Burma: Malaria’s Crucial Battleground

If a drug-resistant strain goes unchecked, it could spread to India and Africa.

By Jay Winsten and Trish Stroman

The global fight against malaria has made historic progress over the past decade. But now the emergence in Southeast Asia of malarial parasites resistant to artemisinin—the current gold-standard drug for treating the disease—poses grave new challenges. While many affected countries in the region are taking swift countermeasures, the situation remains serious in Burma.

The first confirmed cases of artemisinin resistance were found along the Thai-Cambodia border in 2006. Last month, a new study, conducted by a team headed by Dr. François Nosten of the Shoklo Malaria Research Unit, confirmed the presence of artemisinin resistance along the Thai-Burmese border, and resistance is now suspected in Vietnam as well. One concern is that migrant populations that lack access to quality health services may carry resistant parasites to distant locales.

The global health community is in a race against time to contain the spread of artemisinin resistance.
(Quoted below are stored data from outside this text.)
-- ==== Sys2Proof/Machine/StartupOps.lean ====
section
/-! DEFINITION. Start-up: the choice of an image, the configuration records, the harbour map, stops, and the resume from WATCH and HOLD
(19_startup_freeze_cascade R595–R610, R621; 15_power_and_health R483, R484; 20_register_map R666). -/
namespace Sys2Proof.Machine
open Sys2Proof

/-! Begin and choice of the image (R595–R598, R603) -/

/-- The keys that the controller derives from the root secret and the seed, while the root secret is valid (R550, R552). -/
def Security.derive (c : Security) : Option SecKeys :=
  let k (i : Nat) : Nat := Config.derivedKey i c.rootSecret.toNat c.seed
  if c.rootValid then some { attest := (k 0, k 1), mlKem := (k 2, k 3), ecdh := (k 4, k 5), slotTag := k 6 } else none

/-- Start-up begins: the controller derives its keys, and the rail enables are asserted (R550, R603, R604 steps 1 to 3). -/
def State.startUp (cause : Nat) (s : State) : State :=
  ((s.onBoot fun b => { b with life := .starting, step := 3, cause := cause }).onSec fun c => { c with keys := c.derive }).powerOn

/-- VSTBY becomes valid on a mated module, or a reset ends with MOD_RST_N and FREEZE_N deasserted (R53, R603, R613, R617, R653). -/
def execStartupBegin (vstby : Bool) (s : State) : Host.Outcome State Fault Refusal :=
  done <|
    if vstby then
      let frozen := decide (s.boot.life = .frozen)
      let s0 := if s.boot.life = .unpowered then s else s.powerLost
      let s1 := if frozen then s0.onRas fun r => { r with kept := [s.freezeReset] } else s0
      let s2 := s1.onPins fun p => { p with mate0 := true, mate1 := true, modRst := false }
      if s2.pins.freeze then s2.onBoot fun b => { b with life := .inReset, nextCause := if frozen then 6 else 0 }
      else s2.startUp (if frozen then 6 else 0)
    else if s.boot.life = .inReset ∧ !s.pins.modRst ∧ !s.pins.freeze ∧ !s.pins.thermTrip ∧ s.pins.seq ≠ 3 then
      s.startUp s.boot.nextCause
    else s

/-- Bit of PARTS that names the part (R595). -/
def partBit : Part → Nat
  | .kln8200 => 0
  | .kln8160 => 1
  | .kln8120 => 2

/-- Failure code of a slot: 1 and 2 keep it from being a candidate, 3 to 7 are found in the order of R597; 0 = accepted. -/
def State.slotFail (s : State) (x : Image) : Nat :=
  if !x.wellFormed then 1
  else if bitsN x.parts (partBit s.part) 1 = 0 then 2
  else if !x.keysOk then 3
  else if !x.mldsaOk then 4
  else if !x.ecdsaOk then 5
  else if x.svn < s.boot.floor then 6
  else if !x.digestsOk then 7
  else 0

/-- The slot that is tried first is B (R597). -/
def State.firstB (s : State) : Bool :=
  let a := s.slotFail s.boot.imageA
  let b := s.slotFail s.boot.imageB
  let cand (n : Nat) : Bool := n != 1 && n != 2
  cand b && (!cand a || decide (s.boot.imageA.version.toNat < s.boot.imageB.version.toNat))

/-- The accepted image. -/
def State.image (s : State) : Image := if s.boot.slotB then s.boot.imageB else s.boot.imageA

/-- A stop: PCIE_RDY_N is asserted, link 0 carries FUNC 0, clusters are gated and ports OFF (R606, R607). -/
def State.stopStart (code failRecord : Nat) (s : State) : State :=
  let s1 := s.onBoot fun b => { b with life := .stopped, stop := code, failRecord := failRecord }
  let s2 := foldState ((List.range 32).filter s.clusterPresent) (fun a c => a.onCluster c fun x => { x with gated := true }) s1
  ((s2.onPins fun p => { p with pcieRdy := true }).onLk fun x => { x with
    ports := x.ports.map fun p => (p.1, { p.2 with st := .off }) }).onHif fun h => { h with links := [(0, { pres := true })] }

/-- The better of two copies of the margin table: a good CRC, and the higher PLAN_TIDE (R507). -/
def bestCopy (a b : Option Margin) : Option Margin :=
  match a.filter (·.crcOk), b.filter (·.crcOk) with
  | some x, some y => some (if y.planTide.toNat ≤ x.planTide.toNat then x else y)
  | some x, none => some x
  | none, y => y

/-- The margin table chosen at step 6, with its source (R507). -/
def State.chooseMargin (s : State) : Nat × Margin :=
  match bestCopy s.pw.marginA s.pw.marginB, bestCopy s.pw.flashA s.pw.flashB with
  | some a, _ => (0, a)
  | none, some f => (1, f)
  | none, none => (2, {})

/-- The tile rails stand at the voltages that the table gives for a frequency; VDD_F and VDD_N stand at their points in the load image
(R487, R490). -/
def State.setRails (f : Nat) (s : State) : State :=
  s.onPw fun w => { w with rails := [(0, { mv := s.dieVolt w.margin 0 f }), (1, { mv := s.dieVolt w.margin 1 f }),
    (2, { mv := Config.factoryVolt 16 0 }), (3, { mv := Config.factoryVolt 17 0 })] }

/-- Step 6 of R604: the margin table is chosen, and the tile rails stand at its voltage for 1,000 MHz. -/
def State.startRails (s : State) : State :=
  let (src, m) := s.chooseMargin
  ((s.onPw fun w => { w with margin := m }).onBoot fun b => { b with marginSource := src }).setRails 1000

/-- Step 6 of start-up; then a slot is verified and read, or the next one is tried (R597, R604 steps 4 to 8). The pilot's version is read from the pilot
section, whose contents the spec leaves open: a free value. -/
def execImageAccept (s : State) : Host.Outcome State Fault Refusal :=
  done <|
    if s.boot.life ≠ .starting ∨ !s.railsGood ∨ s.boot.step ≠ 3 then s
    else
      let a := s.slotFail s.boot.imageA
      let b := s.slotFail s.boot.imageB
      let first := if s.firstB then b else a
      let second := if s.firstB then a else b
      let cand (n : Nat) : Bool := n != 1 && n != 2
      let fallback := first != 0 && second == 0
      let useB := s.firstB != fallback
      let tried (n : Nat) (isFirst : Bool) : Nat := if isFirst ∨ first ≠ 0 ∨ !cand n then n else 0
      let s1 := s.startRails.onBoot fun x => { x with failA := tried a (!s.firstB), failB := tried b s.firstB }
      if first ≠ 0 ∧ second ≠ 0 then s1.stopStart 2 0
      else
        let img := if useB then s.boot.imageB else s.boot.imageA
        (s1.onBoot fun x => { x with
          step := 8, slotB := useB, fallback := fallback, version := img.version, svn := img.svn, members := img.members }).onHm
            (fun h => { h with pilotVersion := bits s.fresh 0 16 }) |>.drawn

/-! Configuration records (R599, R600) -/

/-- A mask of fields (lowest bit, width). -/
def fieldMask (fs : List (Nat × Nat)) : Nat := (packFields (fs.map fun f => (f.1, 2 ^ f.2 - 1))).toNat

/-- A field of `n` bits at each of `k` places `step` bits apart. -/
def each (k step lo n : Nat) : List (Nat × Nat) := (List.range k).map fun i => (step * i + lo, n)

/-- The RW and RWP fields of a page of the CF_, PW_ or SC_ block. -/
def maskLow (o : Nat) : List (Nat × Nat) :=
  match o with
  | 0x10010 => [(0, 32)]
  | 0x10100 => [(0, 10), (12, 12)]
  | 0x10200 => [(12, 36), (48, 5), (63, 1)]
  | 0x10208 => [(0, 2), (4, 11)]
  | 0x10218 => [(0, 32)]
  | 0x10220 => [(0, 8)]
  | 0x10300 => [(19, 29)]
  | 0x10308 => [(27, 21)]
  | 0x10800 => [(0, 8)]
  | 0x20018 => [(0, 12)]
  | 0x20020 => [(0, 1), (4, 12), (16, 12), (28, 8), (36, 7)]
  | 0x20028 => [(0, 32)]
  | 0x20030 => [(0, 11), (16, 16)]
  | 0x20058 => [(0, 32)]
  | 0x30040 | 0x30048 => each 8 8 0 6 ++ each 8 8 7 1
  | 0x30050 => [(0, 4)]
  | 0x30060 => [(0, 16)]
  | _ => if 0x20100 ≤ o ∧ o < 0x20180 then each 4 16 0 12 else []

/-- The RW and RWP fields of the HB_, XL_ and LK_ blocks. -/
def maskMid (o : Nat) : List (Nat × Nat) :=
  if 0x80400 ≤ o ∧ o < 0x80800 then
    if o % 16 = 0 then [(0, 32), (32, 7), (39, 1), (40, 8), (48, 1)] else [(0, 10), (16, 8)]
  else if 0x80800 ≤ o ∧ o < 0x80C00 then if o % 16 = 0 then [(0, 13), (16, 20)] else [(0, 64)]
  else if 0x80C00 ≤ o ∧ o < 0x80C40 then [(0, 64)]
  else if o = 0x100008 then [(21, 27)]
  else if 0x100100 ≤ o ∧ o < 0x100300 then [(0, 3), (4, 11), (20, 28)]
  else if 0x110000 ≤ o ∧ o < 0x150000 then
    if o % 0x1000 = 8 then [(0, 32)] else if o % 0x1000 = 0x18 then [(12, 45)] else []
  else if o = 0x180008 then [(0, 12), (16, 10), (32, 8)]
  else if o = 0x180010 ∨ o = 0x180018 then [(20, 28)]
  else if o = 0x180020 then [(20, 28), (48, 5)]
  else if 0x184000 ≤ o ∧ o < 0x186000 then each 4 16 0 8
  else if 0x190000 ≤ o ∧ o < 0x1A0000 ∧ o % 0x1000 = 8 then [(1, 1)]
  else []

/-- The RW and RWP fields of the MC_, DB_ and HM_ blocks. -/
def maskHigh (o : Nat) : List (Nat × Nat) :=
  if 0x800000 ≤ o ∧ o < 0x900000 then if o % 0x1000 = 8 then [(0, 2)] else []
  else if 0x900000 ≤ o ∧ o < 0x908000 then if o % 0x1000 < 0x100 then [(0, 34), (37, 1), (63, 1)] else []
  else if 0xA00000 ≤ o ∧ o < 0xA02000 then [(0, 14), (15, 1)]
  else if o = 0xC00100 then [(1, 2)]
  else if 0x1000100 ≤ o ∧ o < 0x1000180 then each 8 8 0 6 ++ each 8 8 7 1
  else if 0x1000200 ≤ o ∧ o < 0x1000280 then each 4 16 0 13
  else if o = 0x1000400 then [(12, 36), (48, 5)]
  else if o = 0x1000420 then [(20, 28)]
  else if 0x1100000 ≤ o ∧ o < 0x1180000 then
    match o % 0x40 / 8 with
    | 0 => [(0, 7), (8, 44)]
    | 1 | 2 | 3 => [(0, 57)]
    | 4 => [(0, 61)]
    | 5 => [(0, 28), (32, 11), (44, 2)]
    | 6 => [(0, 1)]
    | _ => []
  else []

/-- The bits of the register at a BAR0 offset that a record may write: its RW and RWP fields (R599). -/
def recordMask (o : Nat) : Nat := fieldMask (if o < 0x40000 then maskLow o else if o < 0x200000 then maskMid o else maskHigh o)

/-- Every count of refused writes. -/
def State.refusals (s : State) : Nat :=
  s.crc.refused.toNat + s.crc.rwpIgnored.toNat + s.tide.cApplyRefused.toNat + s.ras.cCfgRefused.toNat + s.pw.cCfgRefused.toNat
  + s.lk.cCfgRefused.toNat + s.hm.cCfgRefused.toNat + s.xl.cCfgRefused.toNat + s.rg.cCfgRefused.toNat + s.hb.cRefused.toNat
  + s.sec.cReject.toNat + (s.mem.chans.map fun c => c.2.cCfgRefused.toNat).sum

/-- Apply the records in order; the index of the first refused one, or none (R599). -/
def applyRecords : Nat → List (Nat × Word) → State → Option Nat × State
  | _, [], s => (none, s)
  | i, (o, v) :: t, s =>
    let m := recordMask o
    if m = 0 ∨ v.toNat &&& m ≠ v.toNat ∨ o % 8 ≠ 0 then (some i, s)
    else
      let s1 := s.writeReach .pilot none o v
      if s1.refusals = s.refusals then applyRecords (i + 1) t s1 else (some i, s)
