-- ==== Sys2Proof/Laws/State.lean ====
section
/-! SUPPORT. What every update of one block of the state leaves and sets, one lemma per field, so that no proof unfolds a
record update; and what the tables answer after a write. -/
namespace Sys2Proof
open Sys2Proof

/-! Tables -/

/-- A written entry is found. -/
@[simp] theorem tabFind_tabPut_same {α : Type} (t : Tab α) (k : Nat) (v : α) : tabFind (tabPut t k v) k = some v := by
  induction t with
  | nil => simp [tabPut, tabFind]
  | cons x t ih =>
    obtain ⟨j, w⟩ := x
    simp only [tabPut]
    split
    · simp [tabFind]
    · split
      · simp [tabFind]
      · rename_i h
        simp [tabFind, Ne.symm h, ih]

/-- A write leaves every other entry. -/
theorem tabFind_tabPut_other {α : Type} (t : Tab α) (k i : Nat) (v : α) (h : i ≠ k) :
    tabFind (tabPut t k v) i = tabFind t i := by
  induction t with
  | nil => simp [tabPut, tabFind, Ne.symm h]
  | cons x t ih =>
    obtain ⟨j, w⟩ := x
    simp only [tabPut]
    split
    · simp [tabFind, Ne.symm h]
    · split
      · rename_i e
        simp [tabFind, ← e, Ne.symm h]
      · simp only [tabFind, ih]

/-- A written entry reads as written. -/
@[simp] theorem tabGet_tabPut_same {α : Type} (d : α) (t : Tab α) (k : Nat) (v : α) : tabGet d (tabPut t k v) k = v := by
  simp [tabGet]

/-- A write leaves what every other number reads as. -/
theorem tabGet_tabPut_other {α : Type} (d : α) (t : Tab α) (k i : Nat) (v : α) (h : i ≠ k) :
    tabGet d (tabPut t k v) i = tabGet d t i := by
  simp [tabGet, tabFind_tabPut_other t k i v h]

/-- A changed entry reads as changed. -/
@[simp] theorem tabGet_tabMod_same {α : Type} (d : α) (t : Tab α) (k : Nat) (f : α → α) :
    tabGet d (tabMod d t k f) k = f (tabGet d t k) := by
  simp [tabMod]

/-- A change leaves what every other number reads as. -/
theorem tabGet_tabMod_other {α : Type} (d : α) (t : Tab α) (k i : Nat) (f : α → α) (h : i ≠ k) :
    tabGet d (tabMod d t k f) i = tabGet d t i :=
  tabGet_tabPut_other d t k i _ h

namespace Machine
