-- ==== Sys2Proof/Certificates/Slice0/Obligations.lean ====
section
/-! DEFINITION. The statements for the provers. Each says what the commands of one family do, or what holds of every step. -/
open Sys2Proof Sys2Proof.Machine

/-- For every command and state: a step of a state with that command at the front of its queue is the command's own effect on the
state whose queue is the rest. -/
def Obligations.StepRunsTheFrontCommand : Prop :=
  ∀ (c : Instr) (q : List Instr) (s : State), step { s with pending := c :: q } = exec c { s with pending := q }

/-- No command ends in a fault or a refusal, in any state: every step answers a next state. On an empty queue the block idles:
the step answers the state it was given (DESIGN CHOICE of the model, log entry 1). -/
def Obligations.EveryStepGoesOn : Prop :=
  (∀ (c : Instr) (s : State), goesOn (exec c s)) ∧ (∀ s : State, goesOn (step s)) ∧
  ∀ s : State, s.pending = [] → step s = .next s

/-- After reset the module is in reset with nothing started; HBM lists no byte, no written granule and no poison, so it reads
zero and is in canonical form; there is no harbour, launch, context, berth, fence, state record, session or queued command;
the tides stand at 0; every event counter and SEQ is 0. The part KLN-8200, the two image slots with the default image and the
accepted number format are the model's choices (DESIGN CHOICE, log entries 9, 10 and 11). -/
def Obligations.ResetState : Prop :=
  Memory.wf State.reset.mem ∧ State.reset.mem.bytes = [] ∧ State.reset.mem.written = [] ∧ State.reset.mem.poison = [] ∧
  State.reset.boot.life = .inReset ∧ State.reset.tide.num = 0 ∧ State.reset.tide.role = .standalone ∧
  State.reset.hm.launches = [] ∧ State.reset.hb.harbours = [] ∧ State.reset.hb.journal = [] ∧ State.reset.hif.ctxs = [] ∧
  State.reset.berths = [] ∧ State.reset.fu.fences = [] ∧ State.reset.lk.own = [] ∧ State.reset.sec.sessions = 0 ∧
  State.reset.ras.seq = 0 ∧ State.reset.ras.counts = [] ∧ State.reset.crc.rwpIgnored = 0 ∧ State.reset.crc.unmapped = 0 ∧
  State.reset.out = [] ∧ State.reset.pending = [] ∧ State.reset.part = .kln8200 ∧
  State.reset.boot.imageA = defaultImage .kln8200 [] ∧ State.reset.boot.imageB = defaultImage .kln8200 [] ∧ State.reset.formats = [1]

/-- The HBM system stands in its canonical form when its cells are strictly rising and none is zero, its sets of written and of
poisoned granules rise, and every stored byte and every poisoned granule lies in a written granule. Every step of every state
in that form that answers a next state answers one in that form: no command leaves a byte or poison in an unwritten granule,
so an unwritten granule always reads zero without poison. -/
def Obligations.StepKeepsMemoryForm : Prop :=
  ∀ s t : State, Memory.wf s.mem → step s = .next t → Memory.wf t.mem

/-- Whatever a step does, the part and its disabled units, the device UID, the accepted formats and the oldest accepted format
stay, the commands that wait behind the one that ran stay in their order, and the fused security version floor never falls. -/
def Obligations.StepKeepsThePart : Prop :=
  ∀ s t : State, step s = .next t → t.part = s.part ∧ t.disabled = s.disabled ∧ t.uid = s.uid ∧ t.formats = s.formats ∧
    t.frenor = s.frenor ∧ t.pending = s.pending.tail ∧ s.boot.floor ≤ t.boot.floor

/-- In canonical memory whose array holds no symbol error: after data are written to a channel that is not retired, each byte of
the range reads as written, also in the destination of a TRANSFER that has copied the range's first byte, and every byte
outside the range and outside the same range of that destination, of any channel, reads as before; after a clear of a range
each byte of it reads zero; and a byte of an unwritten granule reads zero, without poison where its channel is not retired. -/
def Obligations.HbmReadsAfterWrites : Prop :=
  ∀ s : State, Memory.wf s.mem → s.mem.damage = [] →
   (∀ (c b : Nat) (data : List Byte) (p : Bool), (s.chan c).retired = false →
    (s.throughTo c b = none →
      (∀ (i : Nat) (hi : i < data.length), (s.hbmPut c b data p).hbmByte c (b + i) = data[i]) ∧
      (∀ c' b', byteKey c' b' < byteKey c b ∨ byteKey c b + data.length ≤ byteKey c' b' →
        (s.hbmPut c b data p).hbmByte c' b' = s.hbmByte c' b')) ∧
    (∀ d, s.throughTo c b = some d → (s.chan d).retired = false → c ≠ d → b + data.length ≤ 2147483648 →
      (∀ (i : Nat) (hi : i < data.length), (s.hbmPut c b data p).hbmByte c (b + i) = data[i] ∧
        (s.hbmPut c b data p).hbmByte d (b + i) = data[i]) ∧
      (∀ c' b', byteKey c' b' < byteKey c b ∨ byteKey c b + data.length ≤ byteKey c' b' →
        byteKey c' b' < byteKey d b ∨ byteKey d b + data.length ≤ byteKey c' b' →
        (s.hbmPut c b data p).hbmByte c' b' = s.hbmByte c' b'))) ∧
   (∀ c b n i, i < n → (s.hbmClear c b n).hbmByte c (b + i) = 0) ∧
   (∀ c b, granule c b ∉ s.mem.written → s.hbmByte c b = 0 ∧ ((s.chan c).retired = false → s.hbmPoison c b 1 = false))

/-- In a module whose array holds no symbol error: an event of a code in a tide takes the next SEQ (mod 2^32), its counter counts
it (mod 2^32) and keeps that SEQ, and no other counter changes. While the ring is not enabled no record is written; while the
ring is full the record is dropped and counted; otherwise the record of eight words (the code, the unit and SEQ, the tide,
the items and zeros) is written to slot SEQ mod 2^LOG2. -/
def Obligations.EventsAreCounted : Prop :=
  ∀ (tide : Word) (code kind unit : Nat) (items : List Word) (s : State), s.mem.damage = [] →
    let r := s.ras
    let s1 := s.onRas fun r => { r with
      seq := r.seq + 1, counts := tabMod 0 r.counts code (· + 1), lastSeq := tabPut r.lastSeq code r.seq }
    let rec64 := w64 (code % 65536 + kind % 16 * 65536 + unit % 4096 * 1048576 + r.seq.toNat * 2 ^ 32) :: tide
      :: (items ++ List.replicate (6 - items.length) 0).take 6
    let s2 := (s1.put0 (r.base + r.seq.toNat % 2 ^ r.log2 * 64) rec64).onRas fun r => { r with wrote := true }
    (tabGet 0 s1.ras.counts code = tabGet 0 r.counts code + 1 ∧ (∀ k, k ≠ code → tabGet 0 s1.ras.counts k = tabGet 0 r.counts k)) ∧
    (r.enable = false → s.eventAt tide code kind unit items = s1) ∧
    (r.enable = true → 2 ^ r.log2 ≤ (r.seq - r.consumed).toNat →
      s.eventAt tide code kind unit items = s1.onRas fun r => { r with dropped := r.dropped + 1 }) ∧
    (r.enable = true → (r.seq - r.consumed).toNat < 2 ^ r.log2 → r.irqMode ≠ 1 → s.eventAt tide code kind unit items = s2) ∧
    (r.enable = true → (r.seq - r.consumed).toNat < 2 ^ r.log2 → r.irqMode = 1 →
      s.eventAt tide code kind unit items = s2.msix 0 r.msiVector)

/-- On a module whose clocks run, a privileged write of a journal slot's number to HB_CANCEL, when the slot's procedure stands
before BUMP (step 5) and its BUMP is not due, undoes what its steps did to each unit (a destination that was copied to or
ungated is zeroed, a draining place drains no more, a TRANSFER of a channel ends), writes the result with STATUS ABORTED (1)
and REASON CANCELLED (9), clears the journal slot, counts the rollback and raises its event. A cancel of a procedure at BUMP
or later, of one whose BUMP is due, or of a slot that holds none, changes nothing but the count of refused requests. -/
def Obligations.CancelOfAProcedure : Prop :=
  ∀ (m : Master) (v : Word) (s : State), s.halted = false → m.privileged = true →
    let slot := bits v 0 2
    (∀ j, tabFind s.hb.journal slot = some j → j.step < 5 → s.bumpDue j = false →
      let undo := foldState j.rows (fun a x =>
        let a1 := if addsUnit j.op x.1 ∧ (x.2.xferPos ≠ 0 ∨ x.2.xferDone ∨ x.2.dstWasUngated ∨ !x.2.dstZeroed) then
          a.zeroUnit x.1.type x.1.dst else a
        let a2 := if takesUnit j.op x.1 ∧ x.1.type = 0 then a1.onPlace x.1.src fun p => { p with draining := false } else a1
        if x.1.type = 1 ∧ j.op = 3 then a2.endTransfer x.1.src x.1.dst else a2) (s.onProc slot fun y => { y with back := true })
      exec (.hbCancel m v) s = .next ((((((undo.procResult j.reqAddr 1 9 0).journalClear slot).onHb fun m => { m with
        cRolledBack := m.cRolledBack + 1 }).procEvent 0x0501 j.harbour
          [w64 j.harbour, w64 j.op, wordAt j.request 1, w64 j.step, w64 9])).settle)) ∧
    (∀ j, tabFind s.hb.journal slot = some j → 5 ≤ j.step ∨ s.bumpDue j = true →
      exec (.hbCancel m v) s = .next (s.onHb fun m => { m with cRefused := m.cRefused + 1 })) ∧
    (tabFind s.hb.journal slot = none →
      exec (.hbCancel m v) s = .next (s.onHb fun m => { m with cRefused := m.cRefused + 1 }))

/-- Bits [23:0] of a memory handle index the context's object table, those of a token the export table, and bits [31:24] carry
the entry's generation: one whose generation differs names nothing, and for the owner of a context that is not being torn
down every Eweas command on it is answered with NOT_FOUND (REASON 5, STATUS 4) and changes nothing else. A new handle or
token in an entry that was used before carries the entry's generation plus one, modulo 256; while all 2^24 entries are used
there is none. The commands are of a function whose link is up, on a running module. -/
def Obligations.HandlesAndTokens : Prop :=
  (∀ (c : Ctx) (h : Nat) (y : Handle), tabFind c.handles (h % 2 ^ 24) = some y → h / 2 ^ 24 ≠ y.gen → c.handle h = none) ∧
  (∀ (s : State) (t : Nat) (e : Nat × Option Export), tabFind s.hif.exports (t % 2 ^ 24) = some e → t / 2 ^ 24 ≠ e.1 → s.token t = none) ∧
  (∀ (s : State) (a o r i : Nat) (c : Ctx) (y : Handle), s.ctx a = some c →
    (lowestFree (c.handles.length + 1) fun i => match tabFind c.handles i with | some x => x.obj.isSome | none => false) = i →
    (2 ^ 24 ≤ i → s.newHandle a o r = none) ∧
    (tabFind c.handles i = some y → i < 2 ^ 24 → ∃ t, s.newHandle a o r = some ((y.gen + 1) % 256 * 2 ^ 24 + i, t))) ∧
  (∀ (s : State) (e : Export) (i : Nat) (y : Nat × Option Export),
    (lowestFree (s.hif.exports.length + 1) fun i => match tabFind s.hif.exports i with | some x => x.2.isSome | none => false) = i →
    (2 ^ 24 ≤ i → s.newToken e = none) ∧
    (tabFind s.hif.exports i = some y → i < 2 ^ 24 → ∃ t, s.newToken e = some ((y.1 + 1) % 256 * 2 ^ 24 + i, t))) ∧
  (∀ c x s, c.func < 128 → s.running = true → (s.link (c.func / 32)).up = true → (s.page c.func).busy = false → s.ctx (c.arg 1) = some x → x.passes c = true →
    x.teardown = 0 →
    (∀ y, tabFind x.handles (c.arg 2 % 2 ^ 24) = some y → c.arg 2 / 2 ^ 24 ≠ y.gen →
      exec (.memRelease c) s = .next ((s.taken 0x04 c).pageDone c.func 4 5 []) ∧
      exec (.memExport c) s = .next ((s.taken 0x05 c).pageDone c.func 4 5 []) ∧
      exec (.memPin c) s = .next ((s.taken 0x07 c).pageDone c.func 4 5 []) ∧
      exec (.memUnpin c) s = .next ((s.taken 0x08 c).pageDone c.func 4 5 []) ∧
      exec (.barMap c) s = .next ((s.taken 0x0C c).pageDone c.func 4 5 []) ∧
      exec (.graphRegister c) s = .next ((s.taken 0x20 c).pageDone c.func 4 5 [])) ∧
    (∀ y, tabFind x.handles (c.arg 3 % 2 ^ 24) = some y → c.arg 3 / 2 ^ 24 ≠ y.gen →
      exec (.map c) s = .next ((s.taken 0x09 c).pageDone c.func 4 5 [])) ∧
    (∀ e, tabFind s.hif.exports (c.arg 2 % 2 ^ 24) = some e → c.arg 2 / 2 ^ 24 ≠ e.1 →
      exec (.memImport c) s = .next ((s.taken 0x06 c).pageDone c.func 4 5 []) ∧
      exec (.fenceImport c) s = .next ((s.taken 0x12 c).pageDone c.func 4 5 [])))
No other antimalaria drug offers anything like artemisinin’s potency, rapid action, safety, and tolerability—and no substitute is expected to be available for at least five years.

Burma is key to successful containment efforts because it is a chokepoint of sorts. Based on experience with other drugs against which the disease has developed resistance, there is reason for concern that resistant parasites could spread from Burma and other Mekong countries into India and Africa, where transmission rates are higher and the disease even deadlier.

While the threat to India and Africa isn’t imminent, the situation in Burma requires an immediate response. As the World Health Organization (WHO) stated last year, when artemisinin resistance was suspected (but not yet confirmed) along the Thai-Burmese border, “Much progress has been made in Cambodia and Thailand, but the efforts will be fruitless if the situation in Burma is not handled with the same determination…The emergence of artemisinin resistance in [Burma] has magnified and complicated the containment challenge.” The WHO is working closely with the Mekong countries to implement a containment strategy.

Last year, the WHO developed a Global Plan for Artemisinin Resistance Containment with strategic support from The Boston Consulting Group. The plan calls for an intensive array of prevention tactics and treatments to be used in infected areas, and additional rings of protection to keep the resistance isolated.

Fortunately, the dramatic political reforms currently underway in Burma have come just in time to make the WHO plan possible. Increasingly, health workers are being granted access to remote regions of Burma that previously were restricted.

But Burma is still a particularly challenging country in which to work. There is a large at-risk population, including a population of migrants that’s difficult to reach. There are also insufficient resources, such as insecticide-treated bed nets, in high-risk areas.

On top of these problems, the most commonly used antimalarial drug in Burma is artemisinin monotherapy, which relies on artemisinin alone without the added benefit of a companion drug. The widespread use of monotherapy is believed to be an important driver in the emergence of resistance.

In 2006, the WHO issued a policy strongly recommending that artemisinin always be used in combination with a second antimalaria drug to guard against resistance. The concept of “artemisinin combination therapy” (ACT) is based on the simultaneous use of two drugs. The idea is that if a mutation occurs in a malarial parasite enabling it to resist attack by artemisinin, the second drug will save the day by wiping out the mutant parasite before it can replicate. The odds are low that the parasite would become resistant to two drugs in the same organism at the same time.

Despite the importance of the two-drug approach, more than 80 percent of malaria cases in Burma are treated with monotherapy, in part because ACTs remain expensive and scarce in the private sector. The problem is exacerbated by the pervasiveness of counterfeit and substandard drugs.

The Burmese government is in the process of reviewing registered medicines and instituting a ban on the sale of oral monotherapies. However, the ban is unlikely to work until there is a massive scale-up in the availability of the approved ACTs throughout the country at sharply reduced prices, and new policies are put in place to generate strong consumer demand for quality ACTs.

One program addressing this problem—coordinated by the WHO and supported by funds from the British government and the Bill & Melinda Gates Foundation—is providing a large financial subsidy to a small number of distributors who control the bulk of Burma’s wholesale market for antimalarial drugs. The key unknown is how much of the savings for ACTs will be passed on to consumers, especially in remote communities.

Despite the importance of the effort to contain artemisinin resistance, funding is in short supply. The WHO estimates that an additional package of $370 million is needed to strengthen current malaria-control efforts and contain artemisinin-resistant strains of the parasite in the Greater Mekong region over the next five years.

Now is the time to fill that funding gap and launch a frontal assault on the spread of drug-resistant strains. Otherwise the progress made against malaria could be lost.